◆ Work item ◆
Copy out every line below without alteration.

◆ Data entries ◆
★ ★ ★ ★ ★

-- ==== Sys2Proof/Safety.lean ====
section
/-! DEFINITION. What counts as a safe state: the laws of the device (spec 00, "Laws of the device"), block by block,
as the rules that own the state give them. Each is decidable on a concrete state. -/

namespace Sys2Proof.Machine

/-! ## Button Scanner -/

/-- The settings and the debounce counts lie in their ranges (R1, R2). -/
abbrev Scanner.InRange (b : Scanner) : Prop :=
  (1 ≤ b.interval ∧ b.interval ≤ 16) ∧ (1 ≤ b.depth ∧ b.depth ≤ 15) ∧ ∀ x : Crosspoint, b.buttons[x].count < b.depth

/-- The crosspoints that are PRESSED and whose role satisfies p. -/
def Scanner.pressedWith (b : Scanner) (p : Role → Bool) : List Crosspoint :=
  allCrosspoints.filter fun x => b.buttons[x].pressed && p b.roles[x]

/-- The held count and the group occupancies agree with their definitions (R5, R8, R9). -/
abbrev Scanner.CountsAgree (b : Scanner) : Prop :=
  b.held = (b.pressedWith Role.plays).length
    ∧ (∀ n : Fin 4, b.groupOcc[n] = (b.pressedWith fun r => r == .override n).length)
    ∧ b.hushOcc = (b.pressedWith fun r => r == .hush).length

/-! ## Voice Table and lanes -/

/-- The holders and sets of a voice are those of its state (R60, R62). -/
abbrev Voice.Coherent (y : Voice) : Prop :=
  (y.state = .free → y.holders = [] ∧ y.lanes = 0 ∧ y.owed = 0)
    ∧ (y.state = .sounding → 1 ≤ y.holders.length ∧ y.holders.length ≤ 6 ∧ y.holders.Nodup ∧ y.owed = 0)
    ∧ (y.state = .owed → y.holders = [] ∧ y.lanes = 0 ∧ y.owed ≠ 0)

/-- Every voice's holders and sets are those of its state (R60, R62). -/
abbrev VoiceTable.Coherent (t : VoiceTable) : Prop := ∀ v : Slot, t.voices[v].Coherent

/-- No two SOUNDING voices of LIVE origin have the same layer index and pitch (R69). -/
abbrev VoiceTable.LiveDistinct (t : VoiceTable) : Prop :=
  ∀ v w : Slot, t.voices[v].soundsLive = true → t.voices[w].soundsLive = true →
    t.voices[v].layer = t.voices[w].layer → t.voices[v].pitch = t.voices[w].pitch → v = w

/-- A lane queue holds at most 32 records, at most one unsent Swell and at most one unsent Tier (R145). -/
abbrev Lane.QueueBounded (l : Lane) : Prop :=
  l.occupancy ≤ 32 ∧ l.unsent.countP LaneRecord.isSwell ≤ 1 ∧ l.unsent.countP LaneRecord.isTier ≤ 1

/-- The in-transmission mark stands on a record; a lane that could begin to send has begun; the stall timer runs
exactly while the lane waits with T above 0 (R151, R154). -/
abbrev Lane.Driven (l : Lane) : Prop :=
  (l.sending = true → l.queue ≠ []) ∧ ¬ (l.hasWork = true ∧ l.ready = true)
    ∧ (l.stall.isSome = true ↔ l.waiting = true ∧ 0 < l.timeout)

/-- An OFF or DEAD lane is empty and owes nothing; a CLOSING lane owes nothing and its queue ends in a Silence
(R144, R152, R158). -/
abbrev Lane.StateCoherent (l : Lane) : Prop :=
  (l.state = .off ∨ l.state = .dead → l.queue = [] ∧ l.sending = false ∧ l.owed = [])
    ∧ (l.state = .closing → l.owed = [] ∧ l.queue.getLast? = some .silence)

/-- Every lane is driven, and empty or closing as its state says (R144, R151, R154). -/
abbrev State.LanesCoherent (s : State) : Prop :=
  ∀ n : LaneNo, s.lanes[n].QueueBounded ∧ s.lanes[n].Driven ∧ s.lanes[n].StateCoherent

/-- Voices and lanes agree: a voice's lane set and owed set name LIVE lanes only (R144), lane n's owed-stop list
holds v exactly when n is in v's owed set, and holds no voice twice (R153); an unsent Start is that of a SOUNDING
voice whose lane set names the lane, and no voice has two (R134, R145). -/
abbrev State.VoicesAndLanesAgree (s : State) : Prop :=
  ∀ n : LaneNo,
    s.lanes[n].owed.Nodup
      ∧ ∀ v : Slot,
        (LaneSet.has s.vtb.voices[v].lanes n = true → s.lanes[n].state = .live)
          ∧ (LaneSet.has s.vtb.voices[v].owed n = true → s.lanes[n].state = .live)
          ∧ (LaneSet.has s.vtb.voices[v].owed n = true ↔ v ∈ s.lanes[n].owed)
          ∧ s.lanes[n].unsent.countP (LaneRecord.isStartOf v) ≤ 1
          ∧ (0 < s.lanes[n].unsent.countP (LaneRecord.isStartOf v) →
              s.vtb.voices[v].state = .sounding ∧ LaneSet.has s.vtb.voices[v].lanes n = true)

★ ★ ★ ★ ★

◆ Written answer ◆
-- ==== Sys2Proof/Safety.lean ====
section
/-! DEFINITION. What counts as a safe state: the laws of the device (spec 00, "Laws of the device"), block by block,
as the rules that own the state give them. Each is decidable on a concrete state. -/

namespace Sys2Proof.Machine

/-! ## Button Scanner -/

/-- The settings and the debounce counts lie in their ranges (R1, R2). -/
abbrev Scanner.InRange (b : Scanner) : Prop :=
  (1 ≤ b.interval ∧ b.interval ≤ 16) ∧ (1 ≤ b.depth ∧ b.depth ≤ 15) ∧ ∀ x : Crosspoint, b.buttons[x].count < b.depth

/-- The crosspoints that are PRESSED and whose role satisfies p. -/
def Scanner.pressedWith (b : Scanner) (p : Role → Bool) : List Crosspoint :=
  allCrosspoints.filter fun x => b.buttons[x].pressed && p b.roles[x]

/-- The held count and the group occupancies agree with their definitions (R5, R8, R9). -/
abbrev Scanner.CountsAgree (b : Scanner) : Prop :=
  b.held = (b.pressedWith Role.plays).length
    ∧ (∀ n : Fin 4, b.groupOcc[n] = (b.pressedWith fun r => r == .override n).length)
    ∧ b.hushOcc = (b.pressedWith fun r => r == .hush).length

/-! ## Voice Table and lanes -/

/-- The holders and sets of a voice are those of its state (R60, R62). -/
abbrev Voice.Coherent (y : Voice) : Prop :=
  (y.state = .free → y.holders = [] ∧ y.lanes = 0 ∧ y.owed = 0)
    ∧ (y.state = .sounding → 1 ≤ y.holders.length ∧ y.holders.length ≤ 6 ∧ y.holders.Nodup ∧ y.owed = 0)
    ∧ (y.state = .owed → y.holders = [] ∧ y.lanes = 0 ∧ y.owed ≠ 0)

/-- Every voice's holders and sets are those of its state (R60, R62). -/
abbrev VoiceTable.Coherent (t : VoiceTable) : Prop := ∀ v : Slot, t.voices[v].Coherent

/-- No two SOUNDING voices of LIVE origin have the same layer index and pitch (R69). -/
abbrev VoiceTable.LiveDistinct (t : VoiceTable) : Prop :=
  ∀ v w : Slot, t.voices[v].soundsLive = true → t.voices[w].soundsLive = true →
    t.voices[v].layer = t.voices[w].layer → t.voices[v].pitch = t.voices[w].pitch → v = w

/-- A lane queue holds at most 32 records, at most one unsent Swell and at most one unsent Tier (R145). -/
abbrev Lane.QueueBounded (l : Lane) : Prop :=
  l.occupancy ≤ 32 ∧ l.unsent.countP LaneRecord.isSwell ≤ 1 ∧ l.unsent.countP LaneRecord.isTier ≤ 1

/-- The in-transmission mark stands on a record; a lane that could begin to send has begun; the stall timer runs
exactly while the lane waits with T above 0 (R151, R154). -/
abbrev Lane.Driven (l : Lane) : Prop :=
  (l.sending = true → l.queue ≠ []) ∧ ¬ (l.hasWork = true ∧ l.ready = true)
    ∧ (l.stall.isSome = true ↔ l.waiting = true ∧ 0 < l.timeout)

/-- An OFF or DEAD lane is empty and owes nothing; a CLOSING lane owes nothing and its queue ends in a Silence
(R144, R152, R158). -/
abbrev Lane.StateCoherent (l : Lane) : Prop :=
  (l.state = .off ∨ l.state = .dead → l.queue = [] ∧ l.sending = false ∧ l.owed = [])
    ∧ (l.state = .closing → l.owed = [] ∧ l.queue.getLast? = some .silence)

/-- Every lane is driven, and empty or closing as its state says (R144, R151, R154). -/
abbrev State.LanesCoherent (s : State) : Prop :=
  ∀ n : LaneNo, s.lanes[n].QueueBounded ∧ s.lanes[n].Driven ∧ s.lanes[n].StateCoherent

/-- Voices and lanes agree: a voice's lane set and owed set name LIVE lanes only (R144), lane n's owed-stop list
holds v exactly when n is in v's owed set, and holds no voice twice (R153); an unsent Start is that of a SOUNDING
voice whose lane set names the lane, and no voice has two (R134, R145). -/
abbrev State.VoicesAndLanesAgree (s : State) : Prop :=
  ∀ n : LaneNo,
    s.lanes[n].owed.Nodup
      ∧ ∀ v : Slot,
        (LaneSet.has s.vtb.voices[v].lanes n = true → s.lanes[n].state = .live)
          ∧ (LaneSet.has s.vtb.voices[v].owed n = true → s.lanes[n].state = .live)
          ∧ (LaneSet.has s.vtb.voices[v].owed n = true ↔ v ∈ s.lanes[n].owed)
          ∧ s.lanes[n].unsent.countP (LaneRecord.isStartOf v) ≤ 1
          ∧ (0 < s.lanes[n].unsent.countP (LaneRecord.isStartOf v) →
              s.vtb.voices[v].state = .sounding ∧ LaneSet.has s.vtb.voices[v].lanes n = true)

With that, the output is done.